Central Square

     The central square is officially known as the Square of the Fighters for Soviet Power in the Far East.  It began to take shape in the 1960s when the decision was made to construct a square over the slope facing the Bay of the Golden Horn; because of its hilly terrain, Vladivostok did not at that time have a spacious meeting-ground.

     Vladivostok’s central square was built in two stories with a chess club on the ground floor.

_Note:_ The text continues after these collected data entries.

/-- A header that is its whole transaction: with every count 0 it is a CREATE of no rotors, ROTOR_COUNT_MISMATCH (R191);
with words announced that do not come it is ILLEGAL_COMMAND (R83). -/
def Obligations.HeaderAlone : Prop :=
  ∀ (s : State) (c : Counts) (r : ReflectorName), s.port.assembly = .idle → atEnd s = true →
    exec (.create c r) s = .next
      { engine := s.engine
        port :=
          { incoming := s.port.incoming.tail, assembly := .idle
            outgoing := s.port.outgoing ++
              [if c.nn = 0 ∧ c.nr = 0 ∧ c.np = 0 ∧ c.pc = 0 then 0x00000005#32 else 0xF0000006#32] } }

/-- A NAME word in its place, with more words to come, adds its identifier and does nothing else (R78, R83). -/
def Obligations.NameWordStages : Prop :=
  ∀ (s : State) (c : Counts) (a : CreateArgs) (n : RotorName),
    s.port.assembly = .create c a → a.names.length < c.nn.val → atEnd s = false →
    exec (.createName n) s = .next
      { engine := s.engine
        port := { s.port with assembly := .create c { a with names := a.names ++ [n] } } }

/-- A RING word in its place, with more words to come, adds its two's-complement value and does nothing else (R79, R83). -/
def Obligations.RingWordStages : Prop :=
  ∀ (s : State) (c : Counts) (a : CreateArgs) (v : BitVec 16),
    s.port.assembly = .create c a → a.names.length = c.nn.val → a.rings.length < c.nr.val → atEnd s = false →
    exec (.createRing v) s = .next
      { engine := s.engine
        port :=
          { s.port with
            assembly := .create c { a with
              rings := a.rings ++ [if v.toNat < 32768 then (v.toNat : Int) else (v.toNat : Int) - 65536] } } }

/-- A POS word in its place, with more words to come, adds its two's-complement value and does nothing else (R80, R83). -/
def Obligations.PosWordStages : Prop :=
  ∀ (s : State) (c : Counts) (a : CreateArgs) (v : BitVec 16),
    s.port.assembly = .create c a → a.names.length = c.nn.val → a.rings.length = c.nr.val →
    a.positions.length < c.np.val → atEnd s = false →
    exec (.createPos v) s = .next
      { engine := s.engine
        port :=
          { s.port with
            assembly := .create c { a with
              positions := a.positions ++ [if v.toNat < 32768 then (v.toNat : Int) else (v.toNat : Int) - 65536] } } }

/-- A PAIR word in its place, with more words to come, adds its pair and does nothing else (R81, R83). -/
def Obligations.PairWordStages : Prop :=
  ∀ (s : State) (c : Counts) (a : CreateArgs) (p : PairString),
    s.port.assembly = .create c a → a.names.length = c.nn.val → a.rings.length = c.nr.val →
    a.positions.length = c.np.val → a.pairs.length < c.pc.val → atEnd s = false →
    exec (.createPair p) s = .next
      { engine := s.engine
        port := { s.port with assembly := .create c { a with pairs := a.pairs ++ [p] } } }

/-- A payload word in its place that is the last of its transaction has the CREATE performed when it completes the
announced payload (a POS word where no pair is announced, a PAIR word otherwise; a lone list of names or rings is a
CREATE whose counts differ), and the transaction is ILLEGAL_COMMAND when words are missing (R83, R193, R237). -/
def Obligations.LastPayloadWordEndsCreate : Prop :=
  ∀ (s : State) (c : Counts) (a : CreateArgs), s.port.assembly = .create c a → atEnd s = true →
    (∀ n : RotorName, a.names.length < c.nn.val →
      exec (.createName n) s = .next (endsCreate c { a with names := a.names ++ [n] } s)) ∧
    (∀ v : BitVec 16, a.names.length = c.nn.val → a.rings.length < c.nr.val →
      exec (.createRing v) s = .next (endsCreate c { a with rings := a.rings ++ [v.toInt] } s)) ∧
    (∀ v : BitVec 16, a.names.length = c.nn.val → a.rings.length = c.nr.val → a.positions.length < c.np.val →
      exec (.createPos v) s = .next (endsCreate c { a with positions := a.positions ++ [v.toInt] } s)) ∧
    (∀ p : PairString, a.names.length = c.nn.val → a.rings.length = c.nr.val → a.positions.length = c.np.val →
      a.pairs.length < c.pc.val →
      exec (.createPair p) s = .next (endsCreate c { a with pairs := a.pairs ++ [p] } s))

/-- R83: a payload word that is its whole transaction is rejected, and changes no register. -/
def Obligations.LonePayloadWordRejected : Prop :=
  ∀ (s : State) (i : Instr),
    ((∃ n, i = .createName n) ∨ (∃ v, i = .createRing v) ∨ (∃ v, i = .createPos v) ∨ (∃ p, i = .createPair p)) →
    s.port.assembly = .idle → atEnd s = true →
    exec i s = .next
      { engine := s.engine
        port :=
          { incoming := s.port.incoming.tail, assembly := .idle
            outgoing := s.port.outgoing ++ [0xF0000006#32] } }

/-- R83: a word out of its place makes its transaction ILLEGAL_COMMAND, with no register changed: a header that is not
first, a KEY that is not the whole transaction, and a payload word where no word of its kind is due. Once a transaction
is spoiled every later word of it is out of its place. -/
def Obligations.MisplacedWordSpoilsTransaction : Prop :=
  ∀ (s : State) (i : Instr),
    ((∃ c r, i = .create c r) ∧ s.port.assembly ≠ .idle) ∨
    ((∃ c, i = .key c) ∧ (s.port.assembly ≠ .idle ∨ atEnd s = false)) ∨
    ((∃ n, i = .createName n) ∧ ∀ c a, s.port.assembly = .create c a → ¬a.names.length < c.nn.val) ∨
    ((∃ v, i = .createRing v) ∧ ∀ c a, s.port.assembly = .create c a →
      ¬(a.names.length = c.nn.val ∧ a.rings.length < c.nr.val)) ∨
    ((∃ v, i = .createPos v) ∧ ∀ c a, s.port.assembly = .create c a →
      ¬(a.names.length = c.nn.val ∧ a.rings.length = c.nr.val ∧ a.positions.length < c.np.val)) ∨
    ((∃ p, i = .createPair p) ∧ ∀ c a, s.port.assembly = .create c a →
      ¬(a.names.length = c.nn.val ∧ a.rings.length = c.nr.val ∧ a.positions.length = c.np.val ∧
        a.pairs.length < c.pc.val)) →
    exec i s = .next (spoils s)

/-! ### CREATE on the registers -/

/-- R193, with R130 and R132: a CREATE that fails no check writes every register at once. That the slots past the last
rotor keep their values is the model's reading (log entry 5). -/
def Obligations.CreateCommitsEveryRegister : Prop :=
  ∀ (a : CreateArgs) (e : Engine) (ks : List RotorKind) (f : ReflectorKind) (T : Table),
    a.names = ks.map .known → a.rings.length = ks.length → a.positions.length = ks.length →
    1 ≤ ks.length → ks.length ≤ 15 → a.reflector = .known f → plugboardCreate a.pairs = .ok T →
    (Engine.create a e).2 = .created ∧
    (Engine.create a e).1.cfgValid = true ∧
    (Engine.create a e).1.nCfg.val = ks.length ∧
    (Engine.create a e).1.refId = f ∧
    (Engine.create a e).1.plug = T ∧
    ∀ (i : Nat) (h : i < Config.nMax),
      if i < ks.length then
        ks[i]? = some (Engine.create a e).1.slots[i].rotorId ∧
        a.rings[i]?.map (· % 26) = some ((Engine.create a e).1.slots[i].ring.val : Int) ∧
        a.positions[i]?.map (· % 26) = some ((Engine.create a e).1.slots[i].pos.val : Int)
      else (Engine.create a e).1.slots[i] = e.slots[i]

/-- R192, R239: the checks of CREATE in their order; the plugboard's own order is `PlugboardFirstFailure`. A CREATE
that fails leaves the engine as it was (R194). R191 gives a CREATE at most 15 rotors; that the last branch answers OK also
for equal lists of 16 or more, which no transaction carries, is the model's choice (log entry 10). -/
def Obligations.CreateReportsFirstFailure : Prop :=
  ∀ (a : CreateArgs) (e : Engine),
    if ¬(a.names.length = a.rings.length ∧ a.names.length = a.positions.length ∧ a.names ≠ []) then
      Engine.create a e = (e, .configError .rotorCountMismatch)
    else if ∃ c, RotorName.unrecognized c ∈ a.names then
      Engine.create a e = (e, .configError .unknownRotor)
    else if ∃ c, a.reflector = .unrecognized c then
      Engine.create a e = (e, .configError .unknownReflector)
    else
      match plugboardCreate a.pairs with
      | .error err => Engine.create a e = (e, .configError err)
      | .ok _ => (Engine.create a e).2 = .created

/-- R170 to R172, R192: the error of the first failing pair in list order; within a pair the malformed check comes first
(the spec's decision D9). That a pair of one letter is a duplicate is its decision D8, and that letters of either case are
accepted is the sentence R171 marks as derived. And every list with no failing pair is accepted, since no other
configuration is an error (R231): the empty list, and an accepted list with one more pair of two different letters that
no earlier pair has. -/
def Obligations.PlugboardFirstFailure : Prop :=
  plugboardCreate [] = .ok identityTable ∧
  ∀ (ps qs : List PairString) (p : PairString) (T : Table), plugboardCreate ps = .ok T →
    (twoLetters p = false → plugboardCreate (ps ++ p :: qs) = .error .malformedPlugboardPair) ∧
    (twoLetters p = true →
      ((letterNumbers p).1 = (letterNumbers p).2 ∨ ∃ q ∈ ps, ∃ x, hasLetter p x ∧ hasLetter q x) →
      plugboardCreate (ps ++ p :: qs) = .error .duplicatePlugboardLetter) ∧
    (twoLetters p = true → (letterNumbers p).1 ≠ (letterNumbers p).2 →
      (∀ q ∈ ps, ∀ x, ¬(hasLetter p x ∧ hasLetter q x)) → ∃ T', plugboardCreate (ps ++ [p]) = .ok T')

Reflecting the far-reaching changes that Russia is currently experiencing, this space is now allotted to a large covered shopping mall.  In the center of the square stands the monument to The Fighters for Soviet Power in the Far East.  The construction of this ensemble was entrusted to A. Teneta, an Honored Artist of the Russian Federation; it was unveiled in 1961.  Designed in the form of a classical triangle, the monument includes a multifigured composition at its base and vivid side figures; but the central focus is on a trumpeter.  This figure was chosen as a symbol of the new, Soviet, power because a trumpeter is believed to have headed the column of the People’s Revolutionary Army that liberated Primorye from interventionists and years of Civil War (on October 25, 1922); Soviet power was then proclaimed in the whole region.  Facing the ocean--which is the tradition in seaports--the trumpeter holds a banner in his right hand and the instrument in his left.  The monument became a symbol of Vladivostok, and the trumpeter is often depicted on pins.